(Dataset entries)
*****

-- ==== Sys2Proof/Machine/Home.lean ====
section
/-! DEFINITION. The home slices (R143 to R187): admission and marks (R225 to R231), the MSC, the directory, and the transactions
on a line. A handler answers none while something it needs is full; its message then stays where it is. -/

namespace Sys2Proof.Machine
open Sys2Proof

/-! ## Faults of the protocol (R187) -/

def protoHome (line : LineNo) (s : State) : State := errReport 12 0x0C (sliceOf line) (some (line.toNat * 64)) s
def protoCluster (cl : ClusterId) (line : Option LineNo) (s : State) : State :=
  errReport (dieOfCluster cl) 0x0C cl.val (line.map (fun l => l.toNat * 64)) s

/-- The protocol level of a die's link is 2 (R170). -/
def linkLevel2 (s : State) (die : Nat) : Bool := getF s (F.SPK_LINKSTAT_LEVEL die) == 2

/-! ## Admission (R225 to R231) -/

/-- The source ID of a request (R245): its requester port, then the core, the ring, the peer context or the DMA channel. -/
def sidOf : Src → Nat
  | .core c => c.val / 24 * 2 ^ 20 + c.val
  | .range => 19 * 2 ^ 20
  | .agent p n => p.val * 2 ^ 20 + if p.val = 14 ∨ p.val = 15 ∨ p.val = 18 then n else 0

/-- The source of a cluster's evictions, which belong to no one core (DESIGN CHOICE, notes/assumptions/63.md). -/
def sidEvict (cl : ClusterId) : Nat := dieOfCluster cl * 2 ^ 20 + 1024 + cl.val

/-- A regulation register's value in force (R233). -/
def qosReg (s : State) (pa : Nat) : Nat := (s.qosRegs.get regReset pa).toNat

/-- The class in force of a label at a port: 0 BE, 1 G, 2 RT (R226). -/
def classOf (s : State) (port label : Nat) : Nat := bits (qosReg s (R.SLATH_QOSCLASS port)) (2 * label) 2

/-- The minimum in force of a pair (R226). -/
def minOf (s : State) (port label : Nat) : Nat := bits (qosReg s (R.SLATH_QOSMIN port (label / 4))) (8 * (label % 4)) 8

/-- Bucket credit is counted in 1/81920 bytes, which divides every refill rate of R229 at one FCLK. -/
def creditUnit : Nat := 81920

/-- The mark of a charged request, spending its bucket (R228). -/
def chargeMark (port label : Nat) (line : LineNo) (s : State) : Mark × State :=
  let cost := 64 * creditUnit
  let ch := (placeOf s line).ch
  match classOf s port label with
  | 2 =>
    if cost ≤ tget s.rtBucket ch then (.rtin, { s with rtBucket := tset s.rtBucket ch (tget s.rtBucket ch - cost) })
    else (.opn, addSat F.SLATH_QOSDEMOTE_COUNT 1 s)
  | 1 =>
    let k := 8 * port + label
    if cost ≤ tget s.gBucket k then (.gin, { s with gBucket := tset s.gBucket k (tget s.gBucket k - cost) }) else (.opn, s)
  | _ => (.opn, s)

def Mark.num : Mark → Nat
  | .opn => 0
  | .gin => 1
  | .rtin => 2

/-- The higher of two marks. -/
def Mark.max (a b : Mark) : Mark := if a.num < b.num then b else a

/-- Raises the marks of a source's outstanding requests (R231), those queued at a channel included. -/
def promote (sid : Nat) (m : Mark) (s : State) : State :=
  let s := { s with marks := s.marks.map (fun e => if e.1 = sid then (e.1, e.2.1, e.2.2.1.max m, e.2.2.2) else e) }
  if m = .opn then s
  else { s with channels := s.channels.map (fun c =>
    (c.1, { c.2 with queue := c.2.queue.map (fun r => if r.sid = sid then { r with mark := r.mark.max m } else r) })) }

*****

• What to produce:
Your answer should be the lines of the records that include the word "force".

• Reply:
/-- A regulation register's value in force (R233). -/
/-- The class in force of a label at a port: 0 BE, 1 G, 2 RT (R226). -/
/-- The minimum in force of a pair (R226). -/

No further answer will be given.